Synthesis of Amphiphilic and Red Emissive Carbon Dots as Nanoprobes for Targeted Stimulated Emission Depletion Imaging of Live Cell Plasma Membranes

The cell plasma membrane, serving as the fundamental barrier separating cells from the extracellular environment, is a complex and dynamic structure that is crucial to cell biology. The super-resolution observation of plasma membrane morphology and dynamics in living cells, facilitated by stimulated emission depletion (STED) microscopy, holds significant importance for advancing the understanding of plasma membrane functions. Due to the photobleaching and unclear target, the development of plasma membrane nanoprobes suitable for STED imaging remains challenging. In this study, we present red fluorescent carbon dots (R-CDs) characterized by amphiphilicity and photostability.
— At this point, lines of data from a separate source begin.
/-- And it keeps the law of the records, none being in use (R19, R169). -/
theorem State.coldStart_recordLaw (h : s.ret = Retained.coldStart) : s.RecordLaw := by
  rw [State.recordLaw_iff]
  intro _ k c hc
  simp [h, Retained.coldStart] at hc

/-- The cold start (R169). -/
theorem State.coldStart_keepsYard (s : State) : s.KeepsYard H s.coldStart :=
  ⟨fun _ => State.start_pendingLaw Retained.coldStart rfl (fun k hk => by simp [noneOf] at hk),
    fun _ => State.coldStart_yardTableLaw rfl, fun _ _ => State.coldStart_recordLaw rfl⟩

/-- The step of R170. -/
theorem State.recover_keepsYard (s : State) : s.KeepsYard H s.recover := by
  have pool (k : RecordRef) : s.recover.ret.pool[k] = (s.ret.pool[k]).map Compartment.mapped := by
    simp [State.recover, Retained.mapped, mapTable_eq_map]
  have tankers (i : Slot) : s.recover.ret.tankers[i]
      = (s.ret.tankers[i]).map (fun x => { x with binding := none }) := by
    simp [State.recover, Retained.mapped, mapTable_eq_map]
  have bindings (q : Fin 5) : s.recover.ret.bindings[q] = none := by simp [State.recover, Retained.mapped]
  refine ⟨fun _ => State.start_pendingLaw s.ret.mapped rfl (fun k hk => ?_),
    fun h => h.of_lists rfl rfl (fun k => ?_) (fun i => ?_) (fun _ q i hi => ?_) (fun _ i x hx p hp => ?_), fun _ h => ?_⟩
  · rw [pool]
    cases hc : s.ret.pool[k] with
    | none => simp_all [Retained.mappedRefs, mapTable_eq_map]
    | some c => rfl
  · rw [pool]; cases s.ret.pool[k] <;> simp
  · rw [tankers]; cases s.ret.tankers[i] <;> rfl
  · rw [bindings] at hi; cases hi
  · rw [tankers] at hx
    obtain ⟨y, -, rfl⟩ := Option.map_eq_some_iff.mp hx
    cases hp
  · rw [State.recordLaw_iff] at h ⊢
    intro hm k c hc
    rw [pool] at hc
    obtain ⟨old, hold, rfl⟩ := Option.map_eq_some_iff.mp hc
    exact (h hm k old hold).mapped.of_tables rfl rfl

/-- Main power goes (R168): the retained domain stands. -/
theorem State.losePower_keepsYard (s : State) : s.KeepsYard H s.losePower := by
  unfold State.losePower
  split
  · exact ⟨fun _ hp => absurd hp (by simp), id, fun _ => id⟩
  · exact .refl s

/-- The backup supply goes while main power is off (R169): the marker is no longer valid. -/
theorem State.loseBackup_keepsYard (s : State) : s.KeepsYard H s.loseBackup := by
  unfold State.loseBackup
  split
  · exact .refl s
  next h => exact ⟨fun _ hp => absurd hp h, fun _ hm => absurd hm (by simp), fun _ _ hm => absurd hm (by simp)⟩

/-! ## Requests keep the laws -/

section

variable (p : Port) (body : List Byte)

theorem ownStartWash_keepsYard : s.KeepsYard H (ownStartWash p body s).1 := by
  unfold ownStartWash
  split
  · split
    · exact .refl s
    next hx => exact startWashOn_keepsYard _ (State.record_of_nameBound hx)
  · exact .refl s

theorem ownPhaseGo_keepsYard : s.KeepsYard H (ownPhaseGo p body s).1 := by
  unfold ownPhaseGo
  split
  · split
    · exact .refl s
    next hx => exact phaseGoOn_keepsYard (State.record_of_nameBound hx)
  · exact .refl s

theorem ownAbortWash_keepsYard : s.KeepsYard H (ownAbortWash p body s).1 := by
  unfold ownAbortWash
  split
  · split
    · exact .refl s
    next hx =>
      split
      next hw => exact State.stopWash_keepsYard (State.record_of_nameBound hx) hw _
      · exact .refl s
  · exact .refl s

theorem ownCancelWash_keepsYard : s.KeepsYard H (ownCancelWash p body s).1 := by
  unfold ownCancelWash
  split
  · split
    · exact .refl s
    next hx =>
      split
      next hw => exact State.stopWash_keepsYard (State.record_of_nameAtSlot hx) hw _
      · exact .refl s
  · exact .refl s

theorem ownSetIntent_keepsYard : s.KeepsYard H (ownSetIntent p body s).1 := by
  unfold ownSetIntent
  split
  · split
    · exact .refl s
    next hx => exact setIntentOn_keepsYard (State.record_of_nameAtSlot hx) _
  · exact .refl s

theorem ownInspectPass_keepsYard : s.KeepsYard H (ownInspectPass p body s).1 := by
  unfold ownInspectPass
  split
  · split
    · exact .refl s
    next hx => exact inspectPassOn_keepsYard (State.record_of_nameBound hx) _
  · exact .refl s

theorem ownInspectFail_keepsYard : s.KeepsYard H (ownInspectFail p body s).1 := by
  unfold ownInspectFail
  split
  · split
    · exact .refl s
    next hx => exact inspectFailOn_keepsYard (State.record_of_nameBound hx) _
  · exact .refl s

theorem ownVoidRelease_keepsYard : s.KeepsYard H (ownVoidRelease p body s).1 := by
  unfold ownVoidRelease
  split
  · split
    · exact .refl s
    next hx =>
      split
      · exact .refl s
      next hq =>
        exact State.changeRecord_keepsYard (State.record_of_nameAtSlot hx) rfl
          (fun _ h => h.voided (by simpa using hq))
  · exact .refl s

theorem ownFillStart_keepsYard : s.KeepsYard H (ownFillStart p body s).1 := by
  unfold ownFillStart
  split
  · split
    · exact .refl s
    next hx => exact fillStartOn_keepsYard (State.record_of_nameBound hx) _ _
  · exact .refl s

theorem ownFillEnd_keepsYard : s.KeepsYard H (ownFillEnd p body s).1 := by
  unfold ownFillEnd
  split
  · split
    · exact .refl s
    next hx => exact fillEndOn_keepsYard (State.record_of_nameBound hx) _
  · exact .refl s

theorem ownFillAbort_keepsYard : s.KeepsYard H (ownFillAbort p body s).1 := by
  unfold ownFillAbort
  split
  · split
    · exact .refl s
    next hx => exact fillAbortOn_keepsYard (State.record_of_nameBound hx)
  · exact .refl s

theorem ownEmptied_keepsYard : s.KeepsYard H (ownEmptied p body s).1 := by
  unfold ownEmptied
  split
  · split
    · exact .refl s
    next hx =>
      split
      · exact .refl s
      next hq =>
        exact State.changeRecord_keepsYard (State.record_of_nameAtSlot hx) rfl
          (fun _ h => h.emptied (by simpa using hq))
  · exact .refl s

theorem ownSetClock_keepsYard : s.KeepsYard H (ownSetClock p body s).1 := by
  unfold ownSetClock
  split
  · exact s.setClockTo_keepsYard _
  · exact .refl s

theorem ownResume_keepsYard : s.KeepsYard H (ownResume p body s).1 := by
  unfold ownResume
  split
  · exact resumeAt_keepsYard _ s
  · split
    · exact .refl s
    · exact resumeAt_keepsYard _ s
  · exact .refl s

theorem ownWriteRoute_keepsYard : s.KeepsYard H (ownWriteRoute p body s).1 := by
  unfold ownWriteRoute
  split
  · split
    · split
      · exact .refl s
      · exact s.reroute_keepsYard _ _
    · exact .refl s
  · exact .refl s

theorem ownWriteSetting_keepsYard : s.KeepsYard H (ownWriteSetting p body s).1 := by
  unfold ownWriteSetting
  split
  · split
    · exact .refl s
    · exact s.storeSetting_keepsYard _ _
  · exact .refl s

theorem ownOpenYard_keepsYard : s.KeepsYard H (ownOpenYard p body s).1 := by
  unfold ownOpenYard
  split
  · exact .refl s
  · refine .trans ?_ (State.lapseAll_keepsYard _)
    exact .of_same rfl rfl rfl

theorem ownReadRoute_keepsYard : s.KeepsYard H (ownReadRoute p body s).1 := by
  unfold ownReadRoute
  split
  · split
    · exact .refl s
    · exact .of_same rfl rfl rfl
  · exact .refl s

/-- The kinds that only report (R17, R18, R24, R27, R31, R81, R117, R166, R176). -/
def Kind.reports : Kind → Bool
  | .status | .readTanker | .readCompartment | .readLoop | .readInstruments | .readClass | .readProgram | .readFollow
  | .readSetting => true
  | _ => false

/-- A request that only reports changes nothing. -/
theorem owner_of_reports {k : Kind} (hk : k.reports = true) : (owner k p body s).1 = s := by
  cases k <;> try cases hk
  case status | readLoop | readInstruments => rfl
  case readTanker =>
    change (ownReadTanker p body s).1 = s
    unfold ownReadTanker; split <;> try split
    all_goals rfl
  case readCompartment =>
    change (ownReadCompartment p body s).1 = s
    unfold ownReadCompartment; split <;> try split
    all_goals rfl
  case readClass =>
    change (ownReadClass p body s).1 = s
    unfold ownReadClass; split <;> try split
    all_goals rfl
  case readProgram =>
    change (ownReadProgram p body s).1 = s
    unfold ownReadProgram; split <;> try split
    all_goals rfl
  case readFollow =>
    change (ownReadFollow p body s).1 = s
    unfold ownReadFollow; split <;> try split
    all_goals rfl
  case readSetting =>
    change (ownReadSetting p body s).1 = s
    unfold ownReadSetting; split
    · split
      · rfl
      · split <;> rfl
    · rfl

/-- The owner of each kind keeps the laws. -/
theorem owner_keepsYard (k : Kind) : s.KeepsYard H (owner k p body s).1 := by
  by_cases hk : k.reports = true
  · rw [owner_of_reports p body hk]
    exact .refl s
  · cases k <;> try exact absurd rfl hk
    case events => exact ownEvents_keepsYard p body
    case ackLine => exact ownAckLine_keepsYard p body
    case resume => exact ownResume_keepsYard p body
    case admitTanker => exact ownAdmit_keepsYard p body
    case depart => exact ownDepart_keepsYard p body
    case setIntent => exact ownSetIntent_keepsYard p body
    case emptied => exact ownEmptied_keepsYard p body
    case voidRelease => exact ownVoidRelease_keepsYard p body
    case cancelWash => exact ownCancelWash_keepsYard p body
    case dock => exact ownDock_keepsYard p body
    case undock => exact ownUndock_keepsYard p body
    case startWash => exact ownStartWash_keepsYard p body
    case phaseGo => exact ownPhaseGo_keepsYard p body
    case abortWash => exact ownAbortWash_keepsYard p body
    case inspectPass => exact ownInspectPass_keepsYard p body
    case inspectFail => exact ownInspectFail_keepsYard p body
    case fillStart => exact ownFillStart_keepsYard p body
    case fillEnd => exact ownFillEnd_keepsYard p body
    case fillAbort => exact ownFillAbort_keepsYard p body
    case writeClass => exact ownWriteClass_keepsYard p body
    case writeProgram => exact ownWriteProgram_keepsYard p body
    case writeFollow => exact ownWriteFollow_keepsYard p body
    case writeRoute => exact ownWriteRoute_keepsYard p body
    case writeSetting => exact ownWriteSetting_keepsYard p body
    case readRoute => exact ownReadRoute_keepsYard p body
    case setClock => exact ownSetClock_keepsYard p body
    case openYard => exact ownOpenYard_keepsYard p body
    case yardReset => exact .of_same rfl rfl rfl

end

/-! ### Through the port -/

theorem State.setPort_keepsYard (s : State) (p : Port) (x : PortState) : s.KeepsYard H (s.setPort p x) :=
  .of_same rfl rfl rfl

/-- A request taken in one step (R163, R165). -/
theorem State.take_keepsYard (s : State) (p : Port) (f : Frame) : s.KeepsYard H (s.take p f) := by
  refine .trans ?_ (State.setPort_keepsYard _ _ _)
  unfold serve
  split
  · exact .refl s
  · split
    · exact .refl s
    · exact owner_keepsYard p f.body _

/-- A frame completing (R163). -/
theorem State.frameCompletes_keepsYard (s : State) (p : Port) (f : Frame) : s.KeepsYard H (s.frameCompletes p f) := by
  unfold State.frameCompletes
  split_ifs
  · exact s.setPort_keepsYard p _
  · exact s.setPort_keepsYard p _
  · exact s.setPort_keepsYard p _
  · exact s.take_keepsYard p f

/-- The last byte of an answer leaving (R163). -/
theorem State.answerSent_keepsYard (s : State) (p : Port) : s.KeepsYard H (s.answerSent p) := by
  unfold State.answerSent
  split
  · exact .refl s
  · split
    · exact .of_same rfl rfl rfl
    · split
      · exact s.setPort_keepsYard p _
      · split
        · exact s.setPort_keepsYard p _
        · exact (s.setPort_keepsYard p _).trans (State.take_keepsYard _ p _)

/-- A byte received (R162). -/
theorem State.receiveByte_keepsYard (s : State) (p : Port) (b : Byte) (err : Bool) :
    s.KeepsYard H (s.receiveByte p b err) := by
  have discarded : s.KeepsYard H ((s.setReceiver p .hunting).discard p) :=
    (s.setPort_keepsYard p _).trans (State.setPort_keepsYard _ p _)
  unfold State.receiveByte
  split
  · split
    · exact s.setPort_keepsYard p _
    · exact .refl s
  · split
    · exact discarded
    · split
      · exact discarded
      · exact s.setPort_keepsYard p _
      · exact (s.setPort_keepsYard p _).trans (State.frameCompletes_keepsYard _ p _)

/-- The gap inside a frame (R162). -/
theorem State.gap_keepsYard (s : State) (p : Port) : s.KeepsYard H (s.gap p) := by
  unfold State.gap
  split
  · exact .refl s
  · exact (s.setPort_keepsYard p _).trans (State.setPort_keepsYard _ p _)

/-! ## Every step keeps the laws -/

/-- The part does nothing without main power (R168). -/
theorem whenPowered_keepsYard {f : State → State} (h : s.mainPower = true → s.KeepsYard H (f s)) :
    s.KeepsYard H (whenPowered s f) := by
  unfold whenPowered
  split
  next hp => exact h hp
  · exact .refl s

/-- A command that is a request is its kind's frame at its port. -/
theorem requestOf_of_request {i : Instr} {q : Request} (h : i.request? = some q) :
    requestOf q.kind q.port q.tag q.body = i := by
  cases i <;> cases h <;> rfl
As carbon-based nanomaterials, R-CDs exhibit the targeting ability of the cell plasma membrane, resulting in a superior imaging signal-to-noise ratio. Furthermore, R-CDs enable STED imaging of plasma membranes in living cells, achieving a resolution enhancement of at least 3-fold compared to confocal imaging. Leveraging the excellent performance of R-CDs, the dynamic behavior of microstructures such as vesicles on the plasma membrane was successfully observed through time-lapse STED imaging under nanoscale. Hence, R-CDs, as fluorescent nanoprobes with good photostability and biocompatibility, demonstrate significant potential for long-term STED imaging of live-cell plasma membranes and the exploration of plasma membrane dynamics.